Your instructions
Write out, word for word, the first line of the data below and every line after it through the one containing "(ho x rfl) _) _ _".

Record extracts
---------------

theorem State.loadEnds_keeps {s t : State} (hk : Keeps s t) (st v : Nat) : Keeps s (t.loadEnds st v) := by
  refine hk.trans ?_
  unfold State.loadEnds
  try extract_lets
  with_reducible repeat' first
    | extract_lets | intro _ | exact Keeps.refl _ | assumption | apply State.bgDone_keeps
    | apply State.settleRing_keeps

theorem State.loadPlaced_keeps {s t : State} (hk : Keeps s t) (r : Resident) (n : Nat) {o : Option (List PoolBlock × State)}
    (ho : ∀ x, o = some x → Keeps s x.2) : Keeps s (t.loadPlaced r n o) := by
  cases o with
  | none => exact State.loadEnds_keeps hk _ _
  | some x => exact State.loadEnds_keeps (State.makeResident_keeps (ho x rfl) _) _ _

theorem execPackageLoadComplete_keeps {s : State} : KeepsO s (execPackageLoadComplete s) := by
  unfold execPackageLoadComplete
  split
  · exact KeepsO.next (Keeps.refl _)
  · refine KeepsO.ite (KeepsO.next (Keeps.refl _)) ?_
    extract_lets src s1
    have h1 : Keeps s s1 := (Keeps.refl _).upd rfl rfl
    refine KeepsO.ite (KeepsO.next (State.loadEnds_keeps h1 _ _)) ?_
    extract_lets pos ld total n
    exact KeepsO.next (State.loadPlaced_keeps h1 _ _ fun x e => State.allocBlocks_keeps h1 _ _ e)

theorem execPoolGrant_keeps {s : State}  : KeepsO s (execPoolGrant  s) := by
  unfold execPoolGrant
  try extract_lets
  with_reducible repeat' first
    | extract_lets | apply KeepsO.ite | apply KeepsO.next | intro _ | exact Keeps.refl _ | assumption
    | apply State.command_keeps | apply State.completeTaken_keeps | apply Keeps.ite | apply Keeps.foldl
    | fail_if_no_progress (refine Keeps.upd ?_ rfl rfl)

theorem execPoolReclaim_keeps {s : State}  : KeepsO s (execPoolReclaim  s) := by
  unfold execPoolReclaim
  try extract_lets
  with_reducible repeat' first
    | extract_lets | apply KeepsO.ite | apply KeepsO.next | intro _ | exact Keeps.refl _ | assumption
    | apply State.command_keeps | apply State.completeTaken_keeps | apply State.begin_keeps
    | apply State.reclaimCheck_keeps | apply Keeps.ite | apply Keeps.foldl
    | fail_if_no_progress (refine Keeps.upd ?_ rfl rfl)

theorem State.control_keeps {s t : State} (hk : Keeps s t) (op : Nat) {f : Job → State} (hf : ∀ j, Keeps s (f j)) :
    Keeps s (t.control_ op f) := by
  unfold State.control_
  refine State.command_keeps hk _ _ fun x => ?_
  split
  · exact State.completeTaken_keeps (hf _) _ _ _
  · exact State.completeTaken_keeps hk _ _ _

theorem execJobStop_keeps {s : State}  : KeepsO s (execJobStop  s) := by
  unfold execJobStop
  try extract_lets
  with_reducible repeat' first
    | extract_lets | apply KeepsO.ite | apply KeepsO.next | intro _ | exact Keeps.refl _ | assumption
    | apply State.control_keeps | apply State.setJob_keeps | apply State.halt_keeps | apply State.endJob_keeps
    | apply Keeps.ite

theorem execJobSuspend_keeps {s : State}  : KeepsO s (execJobSuspend  s) := by
  unfold execJobSuspend
  try extract_lets
  with_reducible repeat' first
    | extract_lets | apply KeepsO.ite | apply KeepsO.next | intro _ | exact Keeps.refl _ | assumption
    | apply State.control_keeps | apply State.setJob_keeps | apply State.halt_keeps | apply Keeps.ite

theorem execJobResume_keeps {s : State}  : KeepsO s (execJobResume  s) := by
  unfold execJobResume
  try extract_lets
  with_reducible repeat' first
    | extract_lets | apply KeepsO.ite | apply KeepsO.next | intro _ | exact Keeps.refl _ | assumption
    | apply State.control_keeps | apply State.setJob_keeps | apply State.startNext_keeps
    | apply State.preempt_keeps | apply Keeps.ite

theorem execJobQuery_keeps {s : State} : KeepsO s (execJobQuery s) := by
  unfold execJobQuery
  try extract_lets
  repeat' first
    | (with_reducible first
      | extract_lets | apply KeepsO.ite | apply KeepsO.next | intro _ | exact Keeps.refl _ | assumption
      | apply State.command_keeps | apply State.completeTaken_keeps | apply State.begin_keeps
      | apply State.halt_keeps | apply Keeps.ite | apply Keeps.foldl
      | fail_if_no_progress (refine Keeps.upd ?_ rfl rfl))
    | split

theorem execStreamMargin_keeps {s : State}  : KeepsO s (execStreamMargin  s) := by
  unfold execStreamMargin
  try extract_lets
  with_reducible repeat' first
    | extract_lets | apply KeepsO.ite | apply KeepsO.next | intro _ | exact Keeps.refl _ | assumption
    | apply State.command_keeps | apply State.completeTaken_keeps | apply Keeps.ite | apply Keeps.foldl
    | fail_if_no_progress (refine Keeps.upd ?_ rfl rfl)

theorem execRingEnumerate_keeps {s : State}  : KeepsO s (execRingEnumerate  s) := by
  unfold execRingEnumerate
  try extract_lets
  with_reducible repeat' first
    | extract_lets | apply KeepsO.ite | apply KeepsO.next | intro _ | exact Keeps.refl _ | assumption
    | apply State.command_keeps | apply State.completeTaken_keeps | apply State.begin_keeps
    | apply State.enumStart_keeps | apply Keeps.ite

theorem execRingConfigure_keeps {s : State} (host : List Byte) : KeepsO s (execRingConfigure host s) := by
  unfold execRingConfigure
  try extract_lets
  repeat' first
    | (with_reducible first
      | extract_lets | apply KeepsO.ite | apply KeepsO.next | intro _ | exact Keeps.refl _ | assumption
      | apply State.command_keeps | apply State.completeTaken_keeps | apply State.begin_keeps
      | apply State.headConfigure_keeps | apply Keeps.ite)

theorem execRingReadmit_keeps {s : State}  : KeepsO s (execRingReadmit  s) := by
  unfold execRingReadmit
  try extract_lets
  with_reducible repeat' first
    | extract_lets | apply KeepsO.ite | apply KeepsO.next | intro _ | exact Keeps.refl _ | assumption
    | apply State.command_keeps | apply State.ciReadmit_keeps | apply State.completeTaken_keeps

theorem execTimeSample_keeps {s : State}  : KeepsO s (execTimeSample  s) := by
  unfold execTimeSample
  try extract_lets
  with_reducible repeat' first
    | extract_lets | apply KeepsO.ite | apply KeepsO.next | intro _ | exact Keeps.refl _ | assumption
    | apply State.command_keeps | apply State.completeTaken_keeps | apply State.draw_keeps
    | apply State.wr_keeps | apply State.timeStep_keeps | apply Keeps.ite

theorem execSideport_keeps {s : State} (answer : Option (Bool × List Byte)) (host : List Byte) : KeepsO s
    (execSideport answer host s) := by
  unfold execSideport
  try extract_lets
  repeat' first
    | (with_reducible first
      | extract_lets | apply KeepsO.ite | apply KeepsO.next | intro _ | exact Keeps.refl _ | assumption
      | apply State.command_keeps | apply State.completeTaken_keeps | apply State.emit_keeps
      | apply State.begin_keeps | apply State.areaWrite_keeps | apply Keeps.ite | apply Keeps.foldl
      | fail_if_no_progress (refine Keeps.upd ?_ rfl rfl))
    | split

theorem State.sideTimeout_keeps {s t : State} (hk : Keeps s t)  : Keeps s t.sideTimeout := by
  refine hk.trans ?_
  unfold State.sideTimeout
  try extract_lets
  repeat' first
    | (with_reducible first
      | extract_lets | intro _ | exact Keeps.refl _ | assumption | apply State.bgDone_keeps
      | apply State.settleRing_keeps | apply Keeps.ite | apply Keeps.foldl
      | fail_if_no_progress (refine Keeps.upd ?_ rfl rfl))
    | split

theorem execSideportTimeout_keeps {s : State} : KeepsO s (execSideportTimeout s) := by
  unfold execSideportTimeout
  try extract_lets
  repeat' first
    | (with_reducible first
      | extract_lets | apply KeepsO.ite | apply KeepsO.next | intro _ | exact Keeps.refl _ | assumption
      | apply State.sideTimeout_keeps | apply Keeps.ite)

theorem execFwJob_keeps {s : State} (q : Fin 16) : KeepsO s (execFwJob q s) := by
  unfold execFwJob
  try extract_lets
  repeat' first
    | (with_reducible first
      | extract_lets | apply KeepsO.ite | apply KeepsO.next | intro _ | exact Keeps.refl _ | assumption
      | apply State.command_keeps | apply State.begin_keeps | apply State.endJob_keeps | apply Keeps.ite
      | apply Keeps.foldl | fail_if_no_progress (refine Keeps.upd ?_ rfl rfl))

theorem execSeqOpen_keeps {s : State} (q : Fin 16) : KeepsO s (execSeqOpen q s) := by
  unfold execSeqOpen
  try extract_lets
  repeat' first
    | (with_reducible first
      | extract_lets | apply KeepsO.ite | apply KeepsO.next | intro _ | exact Keeps.refl _ | assumption
      | apply State.command_keeps | apply State.completeTaken_keeps
      | refine State.openSeq_keeps ?_ _ _ (by assumption) | apply Keeps.ite | apply Keeps.foldl
      | fail_if_no_progress (refine Keeps.upd ?_ rfl rfl))
    | split

theorem execSeqClose_keeps {s : State} (q : Fin 16) : KeepsO s (execSeqClose q s) := by
  unfold execSeqClose
  try extract_lets
  repeat' first
    | (with_reducible first
      | extract_lets | apply KeepsO.ite | apply KeepsO.next | intro _ | exact Keeps.refl _ | assumption
      | apply State.command_keeps | apply State.completeTaken_keeps | apply State.begin_keeps
      | apply State.setSeq_keeps | apply State.settleCloses_keeps | apply Keeps.ite | apply Keeps.foldl
      | fail_if_no_progress (refine Keeps.upd ?_ rfl rfl))
    | split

---------------

Task response
theorem State.loadEnds_keeps {s t : State} (hk : Keeps s t) (st v : Nat) : Keeps s (t.loadEnds st v) := by
  refine hk.trans ?_
  unfold State.loadEnds
  try extract_lets
  with_reducible repeat' first
    | extract_lets | intro _ | exact Keeps.refl _ | assumption | apply State.bgDone_keeps
    | apply State.settleRing_keeps

theorem State.loadPlaced_keeps {s t : State} (hk : Keeps s t) (r : Resident) (n : Nat) {o : Option (List PoolBlock × State)}
    (ho : ∀ x, o = some x → Keeps s x.2) : Keeps s (t.loadPlaced r n o) := by
  cases o with
  | none => exact State.loadEnds_keeps hk _ _
  | some x => exact State.loadEnds_keeps (State.makeResident_keeps (ho x rfl) _) _ _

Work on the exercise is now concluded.